EXAMPLE A concentrate was obtained which, when mixed, gave an aqueous dispersion suitable as a spray for the control of pests.

(Note) 7 Risapol 9 is a condensate of 1 mol of nonilf J enol and 8 mol of ethylene oxide.

Example 4 Various active compounds of the invention were tested for activity against various insects and other vertebrate pests.

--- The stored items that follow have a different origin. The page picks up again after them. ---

-- ==== Sys2Proof/Machine/MemCtl.lean ====
section
/-! DEFINITION. The memory controllers (R150-R194): what a read finds and does about it, writes, retirement of
pseudo-channels, stacks and channels, and the training that builds the map. -/

namespace Sys2Proof.Machine

/-- A resource's number in the tables of the memory state. -/
def chKey : MemCh → Nat
  | .hbm pc => pc
  | .ddr c => 1000 + c

/-! Retirement (R168-R170, R450, R453). -/

/-- Some defined partition holds memory that meets the condition on a range. -/
def someRange (s : State) (meets : Nat → Nat → Bool) : Bool :=
  (List.range 16).any fun p => defined s p && (List.range 8).any fun i =>
    (rangeOf s p i).2 != 0 && meets (rangeOf s p i).1 (rangeOf s p i).2

/-- A range of memory holds addresses of a resource (R170): any HBM range in mode 00h, a range in the stack's window in
mode 01h, any DDR5 range. -/
def rangeMeets (s : State) (ch : MemCh) (base len : Nat) : Bool :=
  match ch with
  | .hbm pc => inHbm base && (getO s nP 0x5000 2 == 0 ||
      (decide (base < (pc / 32 + 1) * windowSize) && decide (pc / 32 * windowSize < base + len)))
  | .ddr _ => inDdr base

/-- A retirement of a memory resource leaves the configuration short (R170, R455). -/
def memShort (s : State) (ch : MemCh) : Bool := someRange s (rangeMeets s ch)

/-- Writes to a retired resource are discarded; at most one record per millisecond reports them (R168). -/
def discardWrite (ch : MemCh) (a : Nat) (s : State) : State :=
  let ms := now s / 1000000 + 1
  if tblGet 0 s.mem.discardMs (chKey ch) = ms then s
  else logRecord { cls := 4, action := 0x0A, kind := memKind ch, unit := memUnit ch, addr := a, summary := true }
    { s with mem := { s.mem with discardMs := tblSet 0 s.mem.discardMs (chKey ch) ms } }

/-- A waiting write that the bounds of R160 and R161 do not let wait longer. -/
def QWrite.overdue (e : QWrite) (s : State) (ch : MemCh) : Bool :=
  decide (e.time + 20000 ≤ now s) || (e.reserve && lockstepLike s && decide (e.time + (match ch with
    | .hbm _ => 1000
    | .ddr _ => 1500) ≤ now s))

/-- The write is of the same source as one of a list and was accepted no later: it is performed before it (R162). -/
def QWrite.precedes (e : QWrite) (l : List QWrite) : Bool := l.any fun x => x.source == e.source && decide (e.place ≤ x.place)

/-- The writes of a queue that still wait: none that is overdue, nor one that such a write follows. -/
def waitingWrites (s : State) (ch : MemCh) (w : WriteQueue) : List QWrite :=
  w.entries.filter fun e => !e.precedes (w.entries.filter (·.overdue s ch))

/-- The writes that wait for a resource are discarded as it retires (R168, R171). -/
def discardQueued (ch : MemCh) (s : State) : State :=
  match waitingWrites s ch (tblGet {} s.mem.writeQ (chKey ch)) with
  | [] => { s with mem := { s.mem with writeQ := tblErase s.mem.writeQ (chKey ch) } }
  | w :: _ => discardWrite ch (64 * w.line) { s with mem := { s.mem with writeQ := tblErase s.mem.writeQ (chKey ch) } }

/-- One pseudo-channel retired: committed, shown in 5020h.02h, reported by one record of CLASS 05h. -/
def retirePcOnly (cl pc : Nat) (s : State) : State :=
  if s.mem.committedPcs.contains pc then s
  else
    let ix := 0x5020 + pc / 32
    discardQueued (.hbm pc) <| logRecord { cls := 5, action := 8, kind := 7, unit := pc, classify := cl }
      (setO nP ix 2 (setBit (getO s nP ix 2) (pc % 32))
        { s with mem := { s.mem with retiredPcs := addTo s.mem.retiredPcs pc, committedPcs := addTo s.mem.committedPcs pc } })

/-- A whole stack retired: its 32 pseudo-channels at once (R168). -/
def retireStack (st : Nat) (s : State) : State :=
  let pcs := (List.range 32).map (st * 32 + ·)
  let ix := 0x5020 + st
  forAll pcs (fun pc => discardQueued (.hbm pc)) <| logRecord { cls := 5, action := 8, kind := 8, unit := st }
    (setO nP ix 1 2 (setO nP ix 2 0xFFFFFFFF
      { s with mem := { s.mem with retiredPcs := pcs.foldl addTo s.mem.retiredPcs,
                                   committedPcs := pcs.foldl addTo s.mem.committedPcs } }))

/-- A pseudo-channel is retired; the stack follows at the limit 8201h.05h; LIMP where the configuration is short. `cl` is
CLASSIFY: 3 for a failed test at a training (R449), 0 after a threshold. -/
def retirePc (cl pc : Nat) (s : State) : State :=
  if s.mem.committedPcs.contains pc then s
  else
    let s1 := retirePcOnly cl pc s
    let n := (s1.mem.committedPcs.filter (· / 32 == pc / 32)).length
    let s2 := onlyIf (decide (getO s1 nP 0x8201 5 ≤ n)) (retireStack (pc / 32)) s1
    onlyIf (memShort s (.hbm pc)) enterLimp s2

/-- A DDR5 channel is retired. -/
def retireChannel (cl c : Nat) (s : State) : State :=
  if s.mem.committedChannels.contains c then s
  else
    let s1 := discardQueued (.ddr c) <| logRecord { cls := 5, action := 8, kind := 9, unit := c, classify := cl }
      (setO nP (0x5030 + c) 1 3
        { s with mem := { s.mem with retiredChannels := addTo s.mem.retiredChannels c,
                                     committedChannels := addTo s.mem.committedChannels c } })
    onlyIf (memShort s (.ddr c)) enterLimp s1

/-- The resource of an uncorrectable event past its threshold. -/
def retireResource : MemCh → State → State
  | .hbm pc => retirePc 0 pc
  | .ddr c => retireChannel 0 c

/-- A DDR5 device marked failed (R450, R451); a second one in a subchannel retires the channel. `d` is SUB: subchannel in
bit 0, device above. -/
def failDevice (c d : Nat) (s : State) : State :=
  let s1 := logRecord { cls := 5, action := 9, kind := 9, unit := c, sub := d + 0x100 }
    { s with mem := { s.mem with failedDevices := addTo s.mem.failedDevices (c * 32 + d) } }
  let n := (s1.mem.failedDevices.filter fun x => x / 32 == c && x % 2 == d % 2).length
  onlyIf (decide (2 ≤ n)) (retireChannel 0 c) s1

/-! What a read finds (R177, R187). -/

/-- A corrected error (R177, R187) in `m` words: counted, recorded, weighed against its threshold. `place` is SUB. -/
def corrected (ch : MemCh) (addr place m : Nat) (s : State) : State :=
  let s1 := addO nP (memStatIx ch) 1 m s
  match ch with
  | .hbm pc =>
    let (s2, n) := countHit (hitKey 7 pc 1) (getO s nP 0x8201 2) s1
    let cl := classifyOf n (getO s nP 0x8201 1)
    onlyIf (cl == 2) (retirePc 0 pc)
      (logRecord { cls := 1, action := 1, kind := 7, unit := pc, sub := place, addr := addr, classify := cl, count := n } s2)
  | .ddr c =>
    if s.mem.failedDevices.contains (c * 32 + place) then
      logRecord { cls := 1, action := 1, kind := 9, unit := c, sub := place + 0x100, addr := addr } s1
    else
      let (s2, n) := countHit (hitKey 9 (c * 32 + place) 1) (getO s nP 0x8202 2) s1
      let cl := classifyOf n (getO s nP 0x8202 1)
      onlyIf (cl == 2) (failDevice c place)
        (logRecord { cls := 1, action := 1, kind := 9, unit := c, sub := place, addr := addr, classify := cl, count := n } s2)

/-- An uncorrectable error of `n` words (R177, R187): counted, one record, weighed against its threshold. -/
def uncorrectable (ch : MemCh) (addr place n : Nat) (s : State) : State :=
  let s1 := addO nP (memStatIx ch) 2 n s
  let ix := match ch with
    | .hbm _ => 0x8201
    | .ddr _ => 0x8202
  let (s2, k) := countHit (hitKey (memKind ch) (memUnit ch) 2) (getO s nP ix 4) s1
  let cl := classifyOf k (getO s nP ix 3)
  onlyIf (cl == 2) (retireResource ch)
    (logRecord { cls := 2, action := 3, kind := memKind ch, unit := memUnit ch, sub := place, addr := addr, form := 2,
                 classify := cl, count := k } s2)

/-- The words that one read finds uncorrectable and that are not poison of form 02h already; in DDR5 any such error takes the
whole line (R177, R180, R193). -/
def badWords (hbm : Bool) (d : Decoded) (f : Finding) : BitVec 8 :=
  let found := d.bad ||| (match f with
    | .uncorrectable words => words
    | _ => 0)
  (List.range 8).foldl (fun acc w =>
    if (found.getLsbD w || (!hbm && found != 0)) && d.line.form w != 2 then acc ||| (1#8 <<< w) else acc) 0

/-- SUB of a corrected error of a DDR5 line in a device: which subchannel holds the line is open (R175, R443). -/
def ddrPlace (line device : Nat) : Nat := Config.ddrSubchannel line % 2 + 2 * device

/-- The corrections of one read: SUB and how many words, if there are any. -/
def fixedPlace (line : Nat) (d : Decoded) (f : Finding) : Option (Nat × Nat) :=
  let bad := badWords (inHbm (64 * line)) d f
  if inHbm (64 * line) then
    let fixed := (d.fixed ||| (match f with
      | .correctable w => 1#8 <<< w
      | _ => 0)) &&& ~~~bad
    (bitsOf 8 fixed.toNat).head?.map fun w => (w, countBits 8 fixed.toNat)
  else if bad ≠ 0 then none
  else match f with
    | .correctable k => some (ddrPlace line k, 1)
    | _ => if d.device = 0 then none else some (ddrPlace line (d.device - 1), 1)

The test compound J was used in the form of a liquid preparation containing 0.1% by weight of the compound (however, in the test against Aedesaegyhpti, it was used in the form of a liquid preparation containing 0.01% by weight of the compound). These formulations contain each test compound in acetone 4
1 volume of diacetone alcohol and 1 volume of diacetone alcohol, and then this solution was mixed with 2"
It was prepared by diluting with water containing 0.01% by weight of a wetting agent sold under the trademark NX until the desired compound concentration was obtained. The test method employed for each pest is essentially the same, which involves supporting a large number of pests on a medium that is usually the pest's parasitic plant or the pest's food, and providing either the pest or the medium, or both. It consisted of treatment with a test formulation. Mortality of the pests was then assessed after a period of time, usually 1 to 3 days after treatment.
The test results are shown in Table 1.

In the table, the first column indicates the name of the pest species, and the following columns sequentially indicate the parasitic plant or medium that supported the pest, the number of days elapsed after treatment before evaluation of pest mortality, and each of the compounds numbered above. The results obtained are shown below. The evaluation is expressed as a numerical value of O to 3 based on the following criteria. Datsushi (-) in the table
indicates that no test was conducted.

In the table, 7 contact test 7 indicates that both pests and the medium were treated, and 7 residual effect test 2 indicates that only the medium was treated before being attacked by pests.

Claims (1)

[Claims] Primary formula: ▲There are mathematical formulas, chemical formulas, tables, etc.▼ (In the formula, R^1 and R^2 represent a halogen atom or a lower alkyl group, and R^3 and R^4 represent a halogen An insecticide and acaricide containing, as an active ingredient, a compound in which R^5 represents a hydrogen atom or a cyano group.